-------- Records supplied --------

-- ==== Sys2Proof/Machine/Dispatch.lean ====
section
/-! DEFINITION. The meaning of every instruction: one arm per constructor of `Instr`. -/

namespace Sys2Proof.Machine

def exec (i : Instr) (s : State) : Host.Outcome State Fault Refusal :=
  match i with
  | .cfg id max size dst => Sys2Proof.Machine.execCfg id max size dst s
  | .start => Sys2Proof.Machine.execStart s
  | .rx datagram => Sys2Proof.Machine.execRx datagram s
  | .tmo => Sys2Proof.Machine.execTmo s
  | .rsnd => Sys2Proof.Machine.execRsnd s
  | .adv d => Sys2Proof.Machine.execAdv d s
  | .csum type code identifier sequenceNumber payload => Sys2Proof.Machine.execCsum type code identifier sequenceNumber payload s
  | .csumchk message => Sys2Proof.Machine.execCsumchk message s
  | .icmpenc type code identifier sequenceNumber payload => Sys2Proof.Machine.execIcmpenc type code identifier sequenceNumber payload s
  | .icmpdec bytes => Sys2Proof.Machine.execIcmpdec bytes s
  | .ip4dec bytes => Sys2Proof.Machine.execIp4dec bytes s
  | .reset => Sys2Proof.Machine.execReset s
  | .reserved0 => Sys2Proof.Machine.execReserved0 s
  | .reserved7 => Sys2Proof.Machine.execReserved7 s
  | .reservedD => Sys2Proof.Machine.execReservedD s
  | .reservedE => Sys2Proof.Machine.execReservedE s
  | .echoRequest checksum identifier sequenceNumber => Sys2Proof.Machine.execEchoRequest checksum identifier sequenceNumber s
  | .echoReply code checksum identifier sequenceNumber => Sys2Proof.Machine.execEchoReply code checksum identifier sequenceNumber s
  | .ipv4Header fields options => Sys2Proof.Machine.execIpv4Header fields options s

end Sys2Proof.Machine
end

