theorem witness_inv_finishing : Inv finishing := by
  constructor <;> decide

theorem witness_inv_ended : Inv ended := by
  constructor <;> decide

/-- The registers without a value in a state, given other values. -/
def stray (s : State) : State :=
  { s with
    lastSendTimestamp := 6#64, tmrDeadline := 7#64, tmrKind := .resend, rxLen := 4#16,
    rxbuf := [(0, 0x45#8)], txbuf := [(9, 0x61#8)] }

/-- The end of program P5: no request, no timestamp. -/
def endedAtOnce : State := { ready with maxCount := 0#16, fsm := .done }

/-- Two states that agree where R43 gives a value: before CFG, configured before START, in DONE with no request ever sent, and between receives; with an instruction that runs and one that is refused. -/
theorem witness_UnwrittenRegistersAreNeverRead :
    (Inv State.reset ∧ AgreeWhereValued State.reset
        { stray State.reset with
          identifier := 1, maxCount := 2, payloadSize := 3, targetEndpoint := 5 } ∧
      exec .start State.reset = .refused .notEnabled ∧
      exec (.adv 5) State.reset = .next { State.reset with now := 5 }) ∧
    (Inv ready ∧ AgreeWhereValued ready (stray ready) ∧
      after (exec .start ready) State.fsm = some .awaitingReply) ∧
    (Inv endedAtOnce ∧ AgreeWhereValued endedAtOnce (stray endedAtOnce) ∧
      exec .rsnd endedAtOnce = .refused .notEnabled) ∧
    (Inv awaiting ∧ AgreeWhereValued awaiting { awaiting with rxLen := 4, rxbuf := [(0, 0x45)] } ∧
      after (exec (.rx reply) awaiting) State.replyCount = some 1) := by
  refine ⟨⟨witness_inv_reset, ?_, rfl, rfl⟩, ⟨witness_inv_ready, ?_, by decide⟩, ⟨?_, ?_, rfl⟩,
    witness_inv_awaiting, ?_, by decide⟩ <;> constructor <;> decide

/-- The first and the last byte that is no event code. -/
theorem witness_EventCodesSelectTheirOperations :
    16 ≤ (0x10 : Byte).toNat ∧ 16 ≤ (0xFF : Byte).toNat ∧ ¬ 16 ≤ (0x0F : Byte).toNat := by decide

/-- `ihl` 4 and 5, and one option byte beside what 5 declares. -/
theorem witness_DecodeOfEncodeIsTheInstruction :
    (Instr.ipv4Header (headerOf 5) []).wellFormed = true ∧ (headerOf 4).ihl.toNat < 5 ∧
      5 ≤ (headerOf 5).ihl.toNat ∧ 20 + ([] : List Byte).length = 4 * (headerOf 5).ihl.toNat ∧
      20 + [0x01#8].length ≠ 4 * (headerOf 5).ihl.toNat := by decide
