-- ==== Sys2Proof/Decode.lean ====
section
/-!
DEFINITION. Decode.lean: the decoder of a command word (30_encoding.md rules R62, R64, R65, R78), total on
all 2^32 words, and after it the encoder.
-/

namespace Sys2Proof

/-- What a word decodes to (R78): one of the 14 commands, IllegalCommand(RESERVED) or IllegalCommand(OPCODE). -/
inductive Decoded where
  | command (i : Instr)
  | reserved
  | opcode
deriving DecidableEq, Repr

/-- OP = w[7:0] (R62). -/
def opOf (w : Word) : Byte := w.extractLsb' 0 8

/-- RSV = w[31:8] (R62). -/
def rsvOf (w : Word) : BitVec 24 := w.extractLsb' 8 24

/-- The opcode map (R64). -/
def opcodeMap : List (Byte × Instr) :=
  [ (0x00#8, .nop), (0x01#8, .crcInit), (0x02#8, .crcByte), (0x03#8, .crcTx), (0x04#8, .crcRx),
    (0x10#8, .split), (0x11#8, .combine),
    (0x20#8, .serAppend), (0x21#8, .serRd), (0x22#8, .serWr1), (0x23#8, .serWrn),
    (0x30#8, .parse), (0x31#8, .parseRaw), (0x3F#8, .rxClear) ]

/-- The command whose OP is `op`, if there is one (R64). -/
def commandOf (op : Byte) : Option Instr := opcodeMap.lookup op

/-- R65: RESERVED is checked first, then OPCODE. -/
def decode (w : Word) : Decoded :=
  if rsvOf w ≠ 0#24 then .reserved
  else
    match commandOf (opOf w) with
    | some i => .command i
    | none => .opcode

/-- The OP of a command, from the table of R64. -/
def encodeOp : Instr → Byte
  | .nop => 0x00#8
  | .crcInit => 0x01#8
  | .crcByte => 0x02#8
  | .crcTx => 0x03#8
  | .crcRx => 0x04#8
  | .split => 0x10#8
  | .combine => 0x11#8
  | .serAppend => 0x20#8
  | .serRd => 0x21#8
  | .serWr1 => 0x22#8
  | .serWrn => 0x23#8
  | .parse => 0x30#8
  | .parseRaw => 0x31#8
  | .rxClear => 0x3F#8

/-- The word of a command: RSV = 0 above its OP (R62; R76: "exactly the word 0x000000OP"). -/
def encode (i : Instr) : Word := 0#24 ++ encodeOp i

/-- The command the decoder reads from a word of `nbits` bits whose value is `w`. A command is one 32-bit
word (R61), so a value that has a bit above bit 31 is no command. -/
def decodeTableWord (nbits w : Nat) : Option Instr :=
  if w % 2 ^ nbits < 2 ^ 32 then
    match decode (BitVec.ofNat 32 (w % 2 ^ nbits)) with
    | .command i => some i
    | .reserved => none
    | .opcode => none
  else none

end Sys2Proof
end

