-- ==== Sys2Proof/Machine/Control.lean ====
section
/-!
DEFINITION. Machine/Control.lean: the control commands (40_command_cycle.md rules R85 and R86). Each meaning is
the command's body run inside the completion step of R82.
-/

namespace Sys2Proof.Machine

/-- NOP (R85). -/
def execNop (s : State) : Host.Outcome State Fault Refusal := complete s

/-- RX_CLEAR (R86): RXLEN ← 0 and RXOVF ← 0; RXBUF and EXP keep their contents. -/
def execRxClear (s : State) : Host.Outcome State Fault Refusal := complete (flushRx s)

end Sys2Proof.Machine
end

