-- ==== Sys2Proof/Laws/Ops.lean ====
section
/-!
SUPPORT. Laws/Ops.lean: one lemma for each shared operation that says everything it can do; later proofs cite these
and do not unfold the operation.
-/

namespace Sys2Proof.Machine

/-! ## Arrays and byte sequences -/

/-- `storeAt` writes exactly the entries from `k` on that the sequence covers. -/
theorem storeAt_getElem {α : Type} {n : Nat} (xs : List α) (v : Vector α n) (k i : Nat) (hi : i < n) :
    (storeAt v k xs)[i] = if h : k ≤ i ∧ i < k + xs.length then xs[i - k]'(by omega) else v[i] := by
  induction xs generalizing v k with
  | nil => simp [storeAt]
  | cons x xs ih =>
    rw [storeAt, ih]
    by_cases h1 : i = k
    · subst h1
      rw [dif_neg (by omega), dif_pos (by simp)]
      simp
    · by_cases h2 : k + 1 ≤ i ∧ i < k + 1 + xs.length
      · rw [dif_pos h2, dif_pos (by simp only [List.length_cons]; omega)]
        rw [List.getElem_cons, dif_neg (by omega)]
        congr 1
      · rw [dif_neg h2, dif_neg (by simp only [List.length_cons]; omega)]
        rw [Vector.getElem_setIfInBounds_ne]
        omega

/-- Storing the same sequence twice is storing it once. -/
theorem storeAt_storeAt {α : Type} {n : Nat} (xs : List α) (v : Vector α n) (k : Nat) :
    storeAt (storeAt v k xs) k xs = storeAt v k xs := by
  apply Vector.ext
  intro i hi
  simp only [storeAt_getElem]
  split <;> rfl

@[simp] theorem length_firstEntries {α : Type} {m : Nat} (v : Vector α m) (n : Nat) :
    (firstEntries v n).length = min n m := by
  simp [firstEntries]

/-- The entries of `ARR[0..n-1]`. -/
theorem firstEntries_getElem {α : Type} {m : Nat} (v : Vector α m) (n i : Nat) (h : i < (firstEntries v n).length) :
    (firstEntries v n)[i] = v[i]'(by simp at h; omega) := by
  simp [firstEntries]

/-- A sequence that agrees with the array entry by entry is the array's beginning. -/
theorem firstEntries_eq {α : Type} {m : Nat} (v : Vector α m) (xs : List α) (h : xs.length ≤ m)
    (heq : ∀ i (hi : i < xs.length), v[i]'(by omega) = xs[i]) : firstEntries v xs.length = xs := by
  apply List.ext_getElem
  · simp; omega
  · intro i h1 h2
    rw [firstEntries_getElem, heq]

/-- Reading back what was stored at the start of an array. -/
theorem firstEntries_storeAt_zero {α : Type} {m : Nat} (v : Vector α m) (xs : List α) (h : xs.length ≤ m) :
    firstEntries (storeAt v 0 xs) xs.length = xs := by
  apply firstEntries_eq _ _ h
  intro i hi
  rw [storeAt_getElem, dif_pos (by omega)]
  simp

/-- Appending to the first `n` entries. -/
theorem firstEntries_storeAt_append {α : Type} {m : Nat} (v : Vector α m) (n : Nat) (xs : List α)
    (h : n + xs.length ≤ m) : firstEntries (storeAt v n xs) (n + xs.length) = firstEntries v n ++ xs := by
  apply List.ext_getElem
  · simp; omega
  · intro i h1 h2
    rw [firstEntries_getElem, storeAt_getElem]
    simp only [length_firstEntries] at h1
    by_cases hi : n ≤ i
    · rw [dif_pos (by omega), List.getElem_append_right (by simp; omega)]
      simp only [length_firstEntries]
      congr 1; omega
    · rw [dif_neg (by omega), List.getElem_append_left (by simp; omega), firstEntries_getElem]

theorem byteAt_of_lt (f : List Byte) (i : Nat) (h : i < f.length) : byteAt f i = f[i] := by
  simp [byteAt, h]

/-! ## Byte order -/

@[simp] theorem length_beBytes (w : Half) : (beBytes w).length = 2 := rfl
@[simp] theorem length_crcBytes (c : Half) : (crcBytes c).length = 2 := rfl

/-- The two bytes of a word give the word back. -/
@[simp] theorem beHalf_hiByte_loByte (w : Half) : beHalf (hiByte w) (loByte w) = w := by
  apply BitVec.eq_of_toNat_eq
  simp only [beHalf, hiByte, loByte, BitVec.toNat_append, BitVec.extractLsb'_toNat, Nat.shiftRight_zero]
  rw [← Nat.shiftLeft_add_eq_or_of_lt (by omega)]
  simp only [Nat.shiftLeft_eq, Nat.shiftRight_eq_div_pow]
  omega

@[simp] theorem hiByte_beHalf (a b : Byte) : hiByte (beHalf a b) = a := by
  apply BitVec.eq_of_toNat_eq
  simp only [beHalf, hiByte, BitVec.toNat_append, BitVec.extractLsb'_toNat]
  rw [← Nat.shiftLeft_add_eq_or_of_lt (by omega)]
  simp only [Nat.shiftLeft_eq, Nat.shiftRight_eq_div_pow]
  omega

@[simp] theorem loByte_beHalf (a b : Byte) : loByte (beHalf a b) = b := by
  apply BitVec.eq_of_toNat_eq
  simp only [beHalf, loByte, BitVec.toNat_append, BitVec.extractLsb'_toNat]
  rw [← Nat.shiftLeft_add_eq_or_of_lt (by omega)]
  simp only [Nat.shiftLeft_eq, Nat.shiftRight_eq_div_pow]
  omega

/-! ## CRC -/

/-- A CRC over a concatenation continues from the CRC of the first part. -/
theorem crcFrom_append (c : Half) (a b : List Byte) : crcFrom c (a ++ b) = crcFrom (crcFrom c a) b := by
  simp [crcFrom, List.foldl_append]

@[simp] theorem crcFrom_nil (c : Half) : crcFrom c [] = c := rfl

@[simp] theorem crcFrom_cons (c : Half) (b : Byte) (bs : List Byte) :
    crcFrom c (b :: bs) = crcFrom (crcStep c b) bs := rfl

/-- While the low bits are 0, the loop only shifts. -/
theorem crcShifts_of_low_zero (n : Nat) (c : Half) (h : c.toNat % 2 ^ n = 0) : (crcShifts n c).toNat = c.toNat / 2 ^ n := by
  induction n generalizing c with
  | zero => simp [crcShifts]
  | succ n ih =>
    have hbit : c.getLsbD 0 = false := by
      have : c.toNat % 2 = 0 := by
        rw [Nat.pow_succ'] at h
        exact Nat.mod_eq_zero_of_dvd (Dvd.dvd.trans ⟨2 ^ n, rfl⟩ (Nat.dvd_of_mod_eq_zero h))
      simp [BitVec.getLsbD, Nat.testBit_zero, this]
    have hshift : crcShift c = c >>> 1 := by rw [crcShift, if_neg (by rw [hbit]; decide)]
    have hval : (c >>> 1).toNat = c.toNat / 2 := by
      simp [BitVec.toNat_ushiftRight, Nat.shiftRight_eq_div_pow]
    rw [crcShifts, hshift, ih]
    · rw [hval, Nat.pow_succ', Nat.div_div_eq_div_mul]
    · rw [hval]
      rw [Nat.pow_succ'] at h
      obtain ⟨k, hk⟩ := Nat.dvd_of_mod_eq_zero h
      rw [hk, Nat.mul_assoc, Nat.mul_div_cancel_left _ (by omega)]
      exact Nat.mul_mod_right _ _

@[simp] theorem length_serialize (body : List Byte) : (serialize body).length = body.length + 2 := by
  simp [serialize]

/-- What a frame carries as its CRC is its body's CRC. -/
theorem frameRecv_serialize (body : List Byte) : frameRecv (serialize body) = crc16 body := by
  unfold frameRecv
  rw [byteAt_of_lt _ _ (by simp), byteAt_of_lt _ _ (by simp)]
  simp [serialize, crcBytes]

/-- What a parser computes over a frame is its body's CRC. -/
theorem frameCalc_serialize (body : List Byte) : frameCalc (serialize body) = crc16 body := by
  unfold frameCalc
  rw [length_serialize]
  simp [serialize]

/-! ## The first-error rule -/

theorem firstError_eq_none (l : List (Bool × CmdError)) : firstError l = none ↔ ∀ p ∈ l, p.1 = false := by
  induction l with
  | nil => simp [firstError]
  | cons p l ih =>
    obtain ⟨b, e⟩ := p
    cases b <;> simp [firstError, ih]

theorem firstError_cons_true (e : CmdError) (l : List (Bool × CmdError)) : firstError ((true, e) :: l) = some e := rfl

theorem firstError_cons_false (e : CmdError) (l : List (Bool × CmdError)) :
    firstError ((false, e) :: l) = firstError l := rfl

/-- An error found is one of the list's errors, and its check failed. -/
theorem firstError_mem {l : List (Bool × CmdError)} {e : CmdError} (h : firstError l = some e) : (true, e) ∈ l := by
  induction l with
  | nil => simp [firstError] at h
  | cons p l ih =>
    obtain ⟨b, e'⟩ := p
    cases b
    · exact List.mem_cons_of_mem _ (ih h)
    · simp only [firstError, if_true, Option.some.injEq] at h
      subst h; simp

/-! ## Narrow operands -/

theorem exceeds8_iff (w : Word) : exceeds8 w = true ↔ 0xFF < w.toNat := by
  unfold exceeds8
  rw [bne_iff_ne, ne_eq, ← BitVec.toNat_inj]
  simp only [BitVec.extractLsb'_toNat, Nat.shiftRight_eq_div_pow, BitVec.toNat_ofNat]
  omega

theorem exceeds16_iff (w : Word) : exceeds16 w = true ↔ 0xFFFF < w.toNat := by
  unfold exceeds16
  rw [bne_iff_ne, ne_eq, ← BitVec.toNat_inj]
  simp only [BitVec.extractLsb'_toNat, Nat.shiftRight_eq_div_pow, BitVec.toNat_ofNat]
  omega

theorem badCount_iff (w : Word) : badCount w = true ↔ w.toNat = 0 ∨ 30 < w.toNat := by
  unfold badCount
  rw [Bool.or_eq_true, decide_eq_true_iff, decide_eq_true_iff]
  simp only [Config.minQty, Config.maxQty]
  omega

theorem badSlave_iff (a : Byte) : badSlave a = true ↔ 62 < a.toNat := by
  unfold badSlave
  rw [decide_eq_true_iff]

theorem toNat_low16 (w : Word) : (low16 w).toNat = w.toNat % 65536 := by
  simp [low16]

theorem toNat_low8 (w : Word) : (low8 w).toNat = w.toNat % 256 := by
  simp [low8]

/-! ## RXNEED -/

/-- RXNEED is 3, 5 + a byte, 8 or 260. -/
theorem rxNeed_bounds (s : State) : 3 ≤ rxNeed s ∧ rxNeed s ≤ 260 := by
  have := (s.rxbuf[2]).isLt
  unfold rxNeed
  split
  · split <;> (try simp only [Config.rdHdrLen]) <;> omega
  · simp [Config.echoLen]
  · simp [Config.echoLen]
  · simp [Config.bufBytes]

/-- RXNEED while the header of a 0x03 response is incomplete. -/
theorem rxNeed_header {s : State} (h : s.exp.fc = .read) (hl : s.rxlen.toNat < 3) : rxNeed s = 3 := by
  unfold rxNeed
  rw [h]
  exact if_pos hl

/-- RXNEED once the header of a 0x03 response is there. -/
theorem rxNeed_body {s : State} (h : s.exp.fc = .read) (hl : 3 ≤ s.rxlen.toNat) :
    rxNeed s = 5 + (s.rxbuf[2]).toNat := by
  unfold rxNeed
  rw [h]
  exact if_neg (Nat.not_lt.mpr hl)

/-- RXNEED of an echo. -/
theorem rxNeed_echo {s : State} (h : s.exp.fc = .write1 ∨ s.exp.fc = .writeN) : rxNeed s = 8 := by
  unfold rxNeed
  rcases h with h | h <;> rw [h]

/-- RXNEED with no expectation. -/
theorem rxNeed_noExp {s : State} (h : s.exp.fc = .none) : rxNeed s = 260 := by
  unfold rxNeed
  rw [h]

/-- RXNEED reads EXP.FC, RXLEN and RXBUF[2] only. -/
theorem rxNeed_congr {s t : State} (hf : t.exp.fc = s.exp.fc) (hl : t.rxlen = s.rxlen) (hb : t.rxbuf = s.rxbuf) :
    rxNeed t = rxNeed s := by
  unfold rxNeed
  rw [hf, hl, hb]

/-! ## The host port -/

/-- A push either stores one byte below RXNEED or sets RXOVF. -/
theorem pushByte_cases (b : Byte) (s : State) :
    (s.rxlen.toNat < rxNeed s ∧
      pushByte b s = { s with rxbuf := s.rxbuf.setIfInBounds s.rxlen.toNat b, rxlen := s.rxlen + 1#9 }) ∨
    (rxNeed s ≤ s.rxlen.toNat ∧ pushByte b s = { s with status := { s.status with rxovf := true } }) := by
  unfold pushByte
  split
  · exact .inl ⟨by assumption, rfl⟩
  · exact .inr ⟨by omega, rfl⟩

/-- A host write acknowledges, sets HAZ, or writes one place of the window. -/
theorem hostWrite_cases (off : BitVec 13) (v : Word) (s : State) :
    (off = 0x004#13 ∧ hostWrite off v s = acknowledge v s) ∨
    (off ≠ 0x004#13 ∧ s.busy = true ∧ hostWrite off v s = { s with status := { s.status with haz := true } }) ∨
    (off ≠ 0x004#13 ∧ s.busy = false ∧ hostWrite off v s = writeReg (regAt off) v s) := by
  unfold hostWrite
  split
  · exact .inl ⟨by assumption, rfl⟩
  · split
    · exact .inr (.inl ⟨by assumption, by assumption, rfl⟩)
    · next h => exact .inr (.inr ⟨by assumption, Bool.eq_false_iff.mpr h, rfl⟩)

/-- An access writes the window, or changes nothing but its answer. -/
theorem hostAccess_cases (a : Access) (s : State) :
    (a.legal = true ∧ a.hwrite = true ∧
      hostAccess a s = { hostWrite a.haddr a.hwdata s with resp := some (.write false) }) ∨
    ∃ r, hostAccess a s = { s with resp := some r } := by
  unfold hostAccess
  split
  · split
    · exact .inl ⟨by assumption, by assumption, rfl⟩
    · exact .inr ⟨_, rfl⟩
  · exact .inr ⟨_, rfl⟩

/-- A step is a reset cycle, a completion, or a host cycle. -/
theorem step_cases (s : State) :
    (resetPending s = true ∧ step s = .next (resetCycle s)) ∨
    (resetPending s = false ∧ s.eng = .exec 0 ∧ step s = completeCommand s) ∨
    (resetPending s = false ∧ s.eng ≠ .exec 0 ∧ step s = .next (hostCycle s)) := by
  unfold step
  split
  · exact .inl ⟨by assumption, rfl⟩
  · next h =>
    have hr : resetPending s = false := Bool.eq_false_iff.mpr h
    split
    · exact .inr (.inl ⟨hr, by assumption, rfl⟩)
    · exact .inr (.inr ⟨hr, by simp [*], rfl⟩)
    · exact .inr (.inr ⟨hr, by simp [*], rfl⟩)

/-! ## Runs -/

/-- A run of `k + 1` steps is a step and a run of `k`. -/
theorem runsTo_succ {s t : State} (h : step s = .next t) (k : Nat) (u : State) : RunsTo (k + 1) s u ↔ RunsTo k t u := by
  unfold RunsTo
  have hrun : Host.Core.run Sys2Proof.core (k + 1) s = Host.Core.run Sys2Proof.core k t := by
    refine (Host.Core.run.eq_2 Sys2Proof.core s k).trans ?_
    have h' : Sys2Proof.core.step s = .next t := h
    rw [h']
  rw [hrun]

/-- A run of no steps stays. -/
theorem runsTo_zero (s u : State) : RunsTo 0 s u ↔ s = u := by
  have hrun : Host.Core.run Sys2Proof.core 0 s = .next s := Host.Core.run.eq_1 Sys2Proof.core s
  unfold RunsTo
  rw [hrun]
  exact ⟨fun h => Host.Outcome.next.inj h, fun h => h ▸ rfl⟩

end Sys2Proof.Machine
end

--------

Your objective: What you retype should run from the first line of the entries above through the line containing "payload => Sys2Proof.Machine.execCsum", exactly and in full.

Completed task:
-- ==== Sys2Proof/Machine/Dispatch.lean ====
section
/-! DEFINITION. The meaning of every instruction: one arm per constructor of `Instr`. -/

namespace Sys2Proof.Machine

def exec (i : Instr) (s : State) : Host.Outcome State Fault Refusal :=
  match i with
  | .cfg id max size dst => Sys2Proof.Machine.execCfg id max size dst s
  | .start => Sys2Proof.Machine.execStart s
  | .rx datagram => Sys2Proof.Machine.execRx datagram s
  | .tmo => Sys2Proof.Machine.execTmo s
  | .rsnd => Sys2Proof.Machine.execRsnd s
  | .adv d => Sys2Proof.Machine.execAdv d s
  | .csum type code identifier sequenceNumber payload => Sys2Proof.Machine.execCsum type code identifier sequenceNumber payload s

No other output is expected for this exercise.